Queste ricerche hanno accidentalmente, o intuitivamente, riscoperto l’antica conoscenza degli yogi che parlavano dell’interrelazione tra il flusso del respiro nelle narici e i cicli del cervello e della mente. Loro erano ancora lontani dalle raffinatezze dello swara yoga, la scienza completa del ritmo in relazione ai cicli interiori ed esteriori, e non avevano alcuna idea del fatto che i cicli potessero essere controllati dalla regolazione del flusso del respiro, neutralizzando e stabilizzando, così, i ritmi instabili e caotici e i giorni cruciali.

Molti potrebbero avere parecchi vantaggi grazie ad una migliore comprensione dei ritmi interni. Ad esempio, la Tass News Agency russa, riporta che i conducenti di taxi di Leningrado hanno ridotto gli incidenti stradali del 66% prendendo le ferie nei giorni cruciali. Alcuni dottori hanno calcolato i loro bioritmi in modo da scoprire i giorni migliori per operare e avere una riduzioni degli errori e delle complicazioni.

Gli esperimenti hanno mostrato anche che ci sono delle ore migliori per l’apprendimento.

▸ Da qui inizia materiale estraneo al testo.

/-- Launches and plans. PACKET_LAUNCH, run by firmware with a table that passes its checks, an installed plan of the table that fits, and a free launch frame, makes the launch with the packet's fields, writes the frame and finishes. LOT_ENQUEUE queues one crew for every place of the lot, with its argument record, and the frame counts their threads; LAUNCH_END ends a launch whose frame has joined and whose lots are done, and then frees its frame. PACKET_PLAN stores the plan that its record replays to. PLAN_FLIP, once the other tag is quiet, changes CUR and puts the new plan in force; PLAN_RETIRE, once the old tag is quiet, removes the old plan and writes the retire word (R298 to R300, R308, R455, R478, R494 to R496). -/
def Obligations.Launches : Prop :=
  ∀ (s : State),
    (∀ s0 q x p j e b tbl c n plan idx ga mode en, InHand s0 q x p 1 → s0.fwRunning (.packetLaunch q) = some (j, e) →
      State.tableBytes (s0.queueOp q x) (pq p 1) (2 ^ 22) [] s0 = (s, .ok b) → s.fw = s0.fw → s.sq = s0.sq → tableFrom (pq p 1) b = .ok tbl → s.ctx? x.ctx = some c →
      s.planNamed x.ctx (bitsAt (pq p 2) 0 16) tbl.hash = some (n, plan) → plan.void = false → plan.game.table.hash = tbl.hash →
      launchFits { plan.game with table := tbl } (bitsAt (pq p 4) 0 11) (lotsOf { plan.game with table := tbl } (bitsAt (pq p 0) 16 2)) = true → c.hold = none →
      s.homesSet c { plan.game with table := tbl } = true → highestFree (s.framesTaken c.asid c.pfirst) arenaFrames = some idx →
      s.xlate c.pfirst c.asid (frameHandle c.pfirst idx) .atom = .hit ga mode en → s.quietLine (lineNo ga) true = true → Idle s (lineNo ga) → s.mem.mons = [] →
      ga % 128 = 0 → (∀ l, s.fw.frames.get? (frameKey c.asid (frameHandle c.pfirst idx)) ≠ some l) →
      ∃ t m l, exec (.packetLaunch q) s0 = .next t ∧ Finished t q x ∧ t.fw.launches.get? m = some l ∧ l.queue = q ∧ l.ctx = x.ctx ∧
        l.frame = frameHandle c.pfirst idx ∧ l.mode = bitsAt (pq p 0) 16 2 ∧ l.prio = bitsAt (pq p 0) 18 2 ∧ l.argb = pq p 3 ∧ l.threads = bitsAt (pq p 4) 0 11 ∧
        l.tag = s.curTag ∧ l.ended = false ∧ l.game.board = plan.game.board ∧ memNum t ga 8 = 0 ∧ memNum t (ga + 8) 4 = (1 + c.pfirst * 2 ^ 16) % 2 ^ 32) ∧
    (∀ n l k, s.fw.launches.get? n = some l → l.lots = [] → k ∈ l.todo → l.ready k = true → s.quietLine (lineNo (s.launchGa l)) true = true →
      Idle s (lineNo (s.launchGa l)) → s.mem.mons = [] → s.launchGa l % 128 = 0 →
      let places := crewPlaces l k
      ∃ t, exec (.lotEnqueue n k) s = .next t ∧ t.threads = s.threads ∧ t.fw.launches.get? n = some { l with todo := l.todo.filter (· != k), lots := [k] } ∧
        memNum t (s.launchGa l + 12) 4 = (memNum s (s.launchGa l + 12) 4 + places.length * l.threads) % 2 ^ 32 ∧
        ∀ pl ∈ places, ∃ m c, t.crews.get? m = some c ∧ c.core = pl.1 ∧ c.cix = pl.2.1 ∧ c.launch = n ∧ c.lot = k ∧ c.cn = l.threads ∧ c.ctx = l.ctx ∧
          c.prio = l.prio ∧ c.ceil = l.prio ∧ c.tag = l.tag ∧ c.phase = .queued ∧ c.args = [argRecord l k pl.2.2] ∧ m ∈ (t.core pl.1).queue) ∧
    (∀ n l, s.fw.launches.get? n = some l → l.todo = [] → (∀ k ∈ l.lots, k ∈ l.done) →
      (l.ended = false → s.launchJoined l = true → ∃ t, exec (.launchEnd n) s = .next t ∧ t.mem = s.mem ∧
        t.fw.launches.get? n = some { l with ended := true } ∧ Instr.launchEnd n ∈ t.due) ∧
      (l.ended = true → s.signalsNext l.queue = false → s.quietLine (lineNo (s.launchGa l)) true = true → Idle s (lineNo (s.launchGa l)) → s.mem.mons = [] →
        s.launchGa l % 128 = 0 → ∃ t, exec (.launchEnd n) s = .next t ∧ t.fw.launches.get? n = none ∧ t.fw.frames.get? (s.launchKey l) = none ∧
          memNum t (s.launchGa l + 8) 1 % 4 = 0)) ∧
    (∀ s1 s2 s3 q x p j e b tbl c r calen h m ms g, InHand s q x p 7 → s.fwRunning (.packetPlan q) = some (j, e) → s.planPending q = false →
      State.tableBytes (s.queueOp q x) (pq p 3) (2 ^ 22) [] s = (s1, .ok b) → s1.fw = s.fw → s1.sq = s.sq → tableFrom (pq p 3) b = .ok tbl → s.ctx? x.ctx = some c →
      let g0 := s1.gameOf x.ctx c s.sq.learned tbl
      let op := s1.queueOp q x
      g0.broken g0.board = 0 → s1.unitRead op 2 (pq p 1) 96 = (s2, .ok r) → recordHead (r.take 64) = some (calen, false, 96 + 8 * m) →
      listHead (r.drop 64) = some (h, m) → h = tbl.hash → State.readMoves op m (pq p 1 + 96) s2 = (s3, .ok ms) → s3.fw = s.fw → s3.sq = s.sq → g0.replay ms = some g →
      bitsAt (pq p 2) 0 16 ≠ 0 → s.planCount x.ctx < 256 → s.planNamed x.ctx (bitsAt (pq p 2) 0 16) 0 = none →
      ∃ t k pl, exec (.packetPlan q) s = .next t ∧ t.mem = s3.mem ∧ Finished t q x ∧ t.sq.plans.get? k = some pl ∧ pl.ctx = x.ctx ∧
        pl.id = bitsAt (pq p 2) 0 16 ∧ pl.calen = calen ∧ pl.game.board = g.board ∧ pl.game.table = g.table) ∧
    (∀ c r, s.sq.changes = c :: r → c.tag = none →
      (s.tagQuiet (1 - s.curTag) = false → exec (.planFlip c.ctx c.id) s = .next { s with due := s.due ++ [.planFlip c.ctx c.id] }) ∧
      (s.tagQuiet (1 - s.curTag) = true → c.op = none → c.queue = none → ∃ t, exec (.planFlip c.ctx c.id) s = .next t ∧ t.mem = s.mem ∧
        t.curTag = 1 - s.curTag ∧ t.sq.changes = { c with tag := some s.curTag, old := (s.planNamed c.ctx c.id 0).map Prod.fst } :: r ∧
        t.sq.plans.get? s.fresh = some c.plan ∧ Instr.planRetire c.ctx c.id ∈ t.due)) ∧
    (∀ c r tag n pl, s.sq.changes = c :: r → c.tag = some tag → s.tagQuiet tag = true → c.old = some n → s.sq.plans.get? n = some pl →
      ∃ t, exec (.planRetire c.ctx c.id) s = .next t ∧ t.mem.bytes = s.mem.bytes ∧ t.sq.changes = r ∧ t.sq.plans.get? n = none ∧
        (c.retire ≠ 0 → ∃ id op, t.ops.get? id = some op ∧ op.kind = .fwWrite 0 ∧ op.ea = c.retire ∧ op.setv = 1 ∧ Instr.engineOperationStart id ∈ t.due)) ∧
    (∀ die value, (die < 4 → s.quietOn die (value % 2) = true → ∃ t, exec (.phaseRegisterWrite die value) s = .next t ∧ t.mem = s.mem ∧
        t.fw.cur.get? die = some (value % 2)) ∧
      ((4 ≤ die ∨ s.quietOn die (value % 2) = false) → exec (.phaseRegisterWrite die value) s = .next s)) ∧
    (∀ die value, die < 4 → ∃ t, exec (.firmwareRegisterWrite (0x8_0000_0000_0000 + die * 0x100_0000 + 0x4000) value) s = .next t ∧ t.mem = s.mem ∧
      t.fw.dirbi.get? die = some (value % 2 ^ 48)) ∧
    (∀ pa value, (pa < 0x8_0000_0000_0000 ∨ 0x10_0000_0000_0000 ≤ pa ∨ pa % 8 ≠ 0) → exec (.firmwareRegisterWrite pa value) s = .next s)

/-! ### The mailbox (R505 to R513) -/

/-- A mailbox command answered: the status word with DONE, the tag and the result, and what it returns (R505). -/
def Replied (t : State) (m : Mbox) (result : Nat) (payload : List Nat) : Prop :=
  t.dev.status = result + m.tag % 2 ^ 16 * 2 ^ 32 + 2 ^ 63 ∧ t.dev.payload = payload ∧ t.dev.busy = none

Impariamo meglio durante i nostri momenti migliori. Alcuni di noi sono dei nottambuli e altri dei mattinieri. Chi è più attivo di notte è penalizzato dall’orario scolastico che, normalmente, è di mattina. La conoscenza dei propri ritmi interni permette di sfruttare i momenti di apprendimento ottimali in modo da partecipare alle lezioni e studiare con piena attenzione e concentrazione. Possiamo anche imparare di più sulle leggi cosmiche che guidano la nostra vita ed il mondo intorno a noi.

I grafici del bioritmo, inizialmente, sono utili per indurre un aumento della consapevolezza in modo da organizzarsi per ottenere il massimo vantaggio. Ad esempio, quando il ciclo intellettivo è basso è il momento per mettere da parte il lavoro che richiede riflessioni profonde ed astenersi dal prendere decisioni importanti che possono avere delle ripercussioni nella vita. Quando il ciclo emotivo è alto, è il momento per coltivare l’amicizia o per partecipare alle riunioni di famiglia. Comunque, con il pranayama e la disciplina yogica è possibile alterare i cicli cerebrali, persino modificare la percezione, la comprensione e le interazioni con il mondo al fine di evitare gli effetti dei cicli bassi, dello stress e della tensione.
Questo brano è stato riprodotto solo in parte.